On the morning of 3 June, Monson and Leveson found the Spanish ships strongly posted under the guns of Fort Santiago of Sesimbra and the old but armed moorish Sesimbra Castle further inland on a hill. The Spanish fleet consisted of eight galleys under the command of Spinola and another three under Álvaro de Bazán which had just recently arrived. At mid-morning Monson with the ship Garland, Leveson with , Edward Manwaring with , followed by Nonpareil, Adventure and two captured prizes, entered the bay of Sesimbra. As well as the Portuguese carrack São Valentinho, the Spanish galleys consisted of de Bazán's Christopher, Spinola's St Lewis, Forteleza, Trinidad, St John, Leva, Occasion, San Jacinto, Lazar, Padilla, and San Felipe. The galleys had large cannons of sixty pounders in their bows and formed a tight defensive formation in the shallows around the carrack.

As the English entered the bay, without hesitation they fired with everything they had at the anchored and secured galleys but made sure they were out of effective range of the Spanish 60 pdr cannon. Monson's Garland was able to bombard the Spanish galleys with her sixteen culverins forcing them to break formation. Much damage was caused but soon the galleys began to row side to side in the harbour in an attempt to avoid fire from Garland, which was now anchored. Leveson in Warspite however had problems with the wind and was soon being blown out of the roadstead despite efforts to keep Warspite in one position. Once out of effective range Leveson then rowed in a launch under fire and went on board Garland to join Monson and the rest of the fleet.
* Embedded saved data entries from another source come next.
/-- Drift, moves and partition sizes (R219, R232 to R239, R277). -/
def Obligations.DriftMovesRows : Prop :=
  ∀ (s : State), s.sys.frozen = false →
    let calm : Prop := s.work.tbl.maints = [] ∧ s.work.tbl.pending = [] ∧ s.faults.retiring = [] ∧ s.work.tbl.swaps = []
    (∀ cycles, Completes (.driftEpoch cycles) s fun t =>
      t.work.tbl.loads = (s.work.tbl.loads.map fun e => (e.1, e.2 / 2)).filter (fun e => decide (0 < e.2)) ∧
      t.work.chain.maps = s.work.chain.maps ∧
      (calm → (∀ e ∈ s.ctxs, e.2.oldKey = none) → releasing s = [] → (∀ e ∈ s.work.tbl.rows, e.2.t0 = none) →
        (∀ e ∈ s.work.tbl.tables, tdMode e.2.desc ≠ 1) → t.tasks = s.tasks ∧
        (∀ k, (rowOf t k).stamp = (rowOf s k).stamp ∧ (rowOf t k).place = (rowOf s k).place ∧ (rowOf t k).t0 = none ∧
          (rowOf t k).chain = (rowOf s k).chain ∧ (rowOf t k).committing = (rowOf s k).committing) ∧
        (∀ k, (rowOf s k).move ≠ none → (rowOf t k).move = (rowOf s k).move ∨ (rowOf t k).fenced = true) ∧
        (∀ k, (rowOf s k).move = none → (rowOf t k).move ≠ none →
          (rowOf s k).written = true ∧ (rowOf s k).fenced = false ∧
            ∃ d, (rowOf t k).move = some { dest := d } ∧
              (∀ a, d = .device a → reachable s a = true) ∧ (∀ p, d = .place p → p.tier ≠ 0 ∧ p.tier ≤ 4)))) ∧
    ((∀ e ∈ s.work.tbl.tables, tdMode e.2.desc ≠ 0 ∨ s.work.tbl.loads = []) → exec .partitionResize s = .next s) ∧
    (∀ h tb, (s.work.tbl.tables.filter fun e => decide (tdMode e.2.desc = 0)) = [(h, tb)] → tbl? s h = some tb → tableLoad s h ≠ 0 →
      let holds := tb.part.nsets * tdWays tb.desc * footprint (shapeOf tb.desc)
      let target := cacheSpace s * tableLoad s h / tableLoad s h
      let twice := max 1 (2 * tb.part.nsets)
      let sets (n : Nat) (t : State) : Prop := (∃ tb', tbl? t h = some tb' ∧ tb'.part.nsets = n ∧ tb'.desc = tb.desc ∧
          tb'.gens = tb.gens) ∧ t.tasks = s.tasks ∧ t.work.tbl.loads = s.work.tbl.loads ∧
        (∀ k, keyHandle k ≠ h → rowOf t k = rowOf s k) ∧
        ∀ k, (rowOf t k).deltas = (rowOf s k).deltas ∧ (rowOf t k).fenced = (rowOf s k).fenced ∧
          ((rowOf s k).t0 = none → rowOf t k = rowOf s k)
      let takes (n : Nat) : Prop :=
        ((partOf s h tb.desc n tb.part).isSome = true → Completes .partitionResize s (sets n)) ∧
        (partOf s h tb.desc n tb.part = none → exec .partitionResize s = .next s)
      (2 * target < holds → tb.part.nsets ≤ 1 → exec .partitionResize s = .next s) ∧
      (2 * target < holds → 1 < tb.part.nsets → takes (tb.part.nsets / 2)) ∧
      (holds ≤ 2 * target → 2 * holds < target → belowLimit (twice * tdWays tb.desc - 1) (tdLimit tb.desc 0) = true → takes twice) ∧
      (holds ≤ 2 * target → (target ≤ 2 * holds ∨ belowLimit (twice * tdWays tb.desc - 1) (tdLimit tb.desc 0) = false) →
        exec .partitionResize s = .next s)) ∧
    (∀ handle row,
      let key := mkKey handle row
      let r := rowOf s key
      let only (t : State) : Prop := (∀ k, k ≠ key → rowOf t k = rowOf s k) ∧ t.tasks = s.tasks
      let counted (c : Ctr) (t : State) : Prop := counterVal t c.index = satAdd 64 (counterVal s c.index) 1
      let abandoned (t : State) : Prop := only t ∧ rowOf t key = { r with move := none, backing := (rowOf t key).backing } ∧
        counted .driftMovesAbandoned t
      (r.move = none → exec (.moveCopyDone handle row) s = .next s ∧ exec (.moveSwitch handle row) s = .next s ∧
        exec (.moveSourceFree handle row) s = .next s) ∧
      (∀ m, r.move = some m →
        ((m.switched = true ∨ m.copied = true) → exec (.moveCopyDone handle row) s = .next s) ∧
        (m.switched = false → m.copied = false → destUp s key m.dest = false → calm → Completes (.moveCopyDone handle row) s abandoned) ∧
        (m.switched = false → m.copied = false → destUp s key m.dest = true →
          (∀ s1, copyStep key m.dest s = (false, s1) → exec (.moveCopyDone handle row) s = .next s1) ∧
          (∀ s1, copyStep key m.dest s = (true, s1) →
            (m.recopy = false → Completes (.moveCopyDone handle row) s fun t => only t ∧ t.mem = s.mem ∧
              rowOf t key = { r with move := some { m with copied := true }, backing := (rowOf t key).backing } ∧
              ((r.t0 ≠ none ∨ r.place.tier ≤ 1) → (rowOf t key).backing = r.backing)) ∧
            (m.recopy = true → 2 ≤ m.recopies → calm → Completes (.moveCopyDone handle row) s abandoned) ∧
            (m.recopy = true → m.recopies < 2 → Completes (.moveCopyDone handle row) s fun t =>
              (rowOf t key).move = some { m with recopy := false, recopies := m.recopies + 1 } ∨ (rowOf t key).fenced = true))) ∧
        ((m.switched = true ∨ m.copied = false ∨ m.recopy = true ∨ r.committing = true) →
          exec (.moveSwitch handle row) s = .next s) ∧
        (m.switched = false → m.copied = true → m.recopy = false → r.committing = false → calm →
          (destUp s key m.dest = false → Completes (.moveSwitch handle row) s abandoned) ∧
          (destUp s key m.dest = true →
            (∀ p, m.dest = .place p →
              let ws := t4Writes s (switchPlace key m p s) handle
              ((ws = [] ∨ t4Wrote s (.move key) ws = true) → Completes (.moveSwitch handle row) s fun t => only t ∧ counted .driftMoves t ∧
                (p.tier ≠ 3 → (∀ e ∈ s.work.tbl.cold, e.2.tier ≠ 3) → t.mem = s.mem) ∧
                rowOf t key = { r with
                  place := p, backing := r.bytes, move := some { m with switched := true, oldPlace := some r.place }
                  t0 := if m.leave then none else r.t0.map fun c => { c with dirty := false, shadow := none } }) ∧
              (ws ≠ [] → t4Wrote s (.move key) ws = false → Completes (.moveSwitch handle row) s fun t => only t ∧
                rowOf t key = { r with move := some { m with copied := false } })) ∧
            (∀ cl core line, m.dest = .cluster cl core line →
              (r.t0 = none → Completes (.moveSwitch handle row) s abandoned) ∧
              (∀ c, r.t0 = some c → switchRoom s key cl line c = false → exec (.moveSwitch handle row) s = .next s) ∧
              (∀ c, r.t0 = some c → switchRoom s key cl line c = true → Completes (.moveSwitch handle row) s fun t => only t ∧
                counted .driftMoves t ∧ t.mem = s.mem ∧ ∃ sh, rowOf t key = { r with
                  t0 := some { c with cluster := cl, core := core, line := line, shadow := sh }
                  move := some { m with switched := true, oldCore := some (c.cluster * 2048 + c.core) } } ∧ (c.shadow = none → sh = none))) ∧
            (∀ a, m.dest = .device a → ownerReduce s (tdCtxOf s handle) = true → exec (.moveSwitch handle row) s = .next s) ∧
            (∀ a, m.dest = .device a → ownerReduce s (tdCtxOf s handle) = false →
              let gone := { r with place := { tier := 5 }, backing := r.bytes, t0 := none, chain := a + 1
                                   move := some { m with switched := true, oldPlace := some r.place } }
              let s1 := updRow key (fun _ => gone) s
              (shardMoved s1 key a = false → Completes (.moveSwitch handle row) s fun t => only t ∧ counted .driftMoves t ∧
                rowOf t key = gone ∧ t.work.chain = s.work.chain) ∧
              (∀ tb mp, shardMoved s1 key a = true → tbl? s handle = some tb → handle < 2 ^ 16 → row < 2 ^ 48 →
                Tab.get? s.work.chain.maps (tdShardMap tb.desc) = some mp →
                let all := (mapShardRows s1 (tdShardMap tb.desc) (row / 4096)).map Prod.fst
                Completes (.moveSwitch handle row) s fun t =>
                  counted .driftMoves t ∧ (∀ k ∈ all, rowOf t k = {}) ∧ (∀ k, k ∉ all → rowOf t k = rowOf s1 k) ∧ t.tasks = s.tasks ∧
                  Tab.get? t.work.chain.maps (tdShardMap tb.desc) = some (splitMap mp row a) ∧
                  ∀ d ∈ mapDevices mp, d ≠ me s →
                    PeerSentLast t d 4095 8 (mapBytes (tdShardMap tb.desc) .newer (splitMap mp row a)))))) ∧
        (m.switched = false → exec (.moveSourceFree handle row) s = .next s) ∧
        (m.switched = true → calm → Completes (.moveSourceFree handle row) s fun t => only t ∧ rowOf t key = { r with move := none }))) ∧
    (∀ (p : PeerPkt) (body : List Byte),
      (PeerTaken 7 p s body →
        let head := ofBytes (body.take 16)
        let key := bitsOf head 0 64
        (pktLast p = false → Completes (.movePkt p) s fun t => t.work.tbl = s.work.tbl ∧ t.tasks = s.tasks ∧
          Tab.get? t.work.chain.movesIn (pktSrc p) = some (match Tab.get? s.work.chain.movesIn (pktSrc p) with
            | some was => was ++ body.drop 16
            | none => body)) ∧
        (pktLast p = true → Tab.get? s.work.chain.movesIn (pktSrc p) = none →
          (tbl? s (keyHandle key) = none → Completes (.movePkt p) s fun t => t.work.tbl = s.work.tbl ∧ t.tasks = s.tasks) ∧
          (∀ tb, tbl? s (keyHandle key) = some tb → bitsOf head 112 16 = 0 →
            let sh := shapeOf tb.desc
            let s0 := updRow key (fun r => { r with deltas := [] }) (pktAccept p s)
            let put (pl : Place) (t : State) : Prop := (∀ k, k ≠ key → rowOf t k = rowOf s k) ∧ t.tasks = s.tasks ∧
              (pl.tier = 1 → t.mem = s.mem) ∧
              rowOf t key = { rowOf s key with
                place := pl, backing := sliceBytes body 16 (footprint sh), stamp := bitsOf head 64 48, deltas := [], t0 := none, chain := 0 }
            ((rowOf s key).written = true → Completes (.movePkt p) s (put (rowOf s key).place)) ∧
            (∀ pl s1, (rowOf s key).written = false → choosePlace s0 key tb (tiersOf s tb) = some (pl, s1) →
              Completes (.movePkt p) s (put pl)) ∧
            ((rowOf s key).written = false → choosePlace s0 key tb (tiersOf s tb) = none →
              Completes (.movePkt p) s fun t => t.work.tbl = s.work.tbl ∧ t.tasks = s.tasks)) ∧
          (∀ tb, tbl? s (keyHandle key) = some tb → (rowOf s key).written = true → Completes (.movePkt p) s fun t =>
            let ds := moveDeltas (dataBytes (shapeOf tb.desc)) (body.drop (16 + roundup16 (footprint (shapeOf tb.desc)))) (bitsOf head 112 16)
            t.work.tbl = s.work.tbl ∨
              ((rowOf t key).deltas.map (fun d => { d with place := {} }) = ds ∧ (rowOf t key).stamp = bitsOf head 64 48)))) ∧
      (CtlTaken .loadReport p s body → Completes (.loadReport p) s fun t =>
        Tab.get? t.work.chain.loads (pktSrc p) = some (bitsOf (ctlHead body) 64 64, roomsOf (body.drop 16)) ∧
        (∀ d, d ≠ pktSrc p → Tab.get? t.work.chain.loads d = Tab.get? s.work.chain.loads d) ∧
        t.work.tbl = s.work.tbl ∧ t.tasks = s.tasks))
When Bazán's galleys did break formation Dreadnought with her shallow draught sailed into the confusion and took them all on at close range with her eleven demi-culverins and ten sakers. Bazán had suffered significant losses with all three of his galleys damaged and was himself soon so badly wounded that there was much disorganization. Monson decided to concentrate his fire on Spinola's galleys. Within a few hours Garland and Nonpareil pounded them to the point that two of his galleys, Trinidad and Occasion, were soon burned and sunk, the captain of the latter being taken prisoner. The galley slaves swam (if they could) to the English ships and Bazán's battered galleys managed to flee the action heading North.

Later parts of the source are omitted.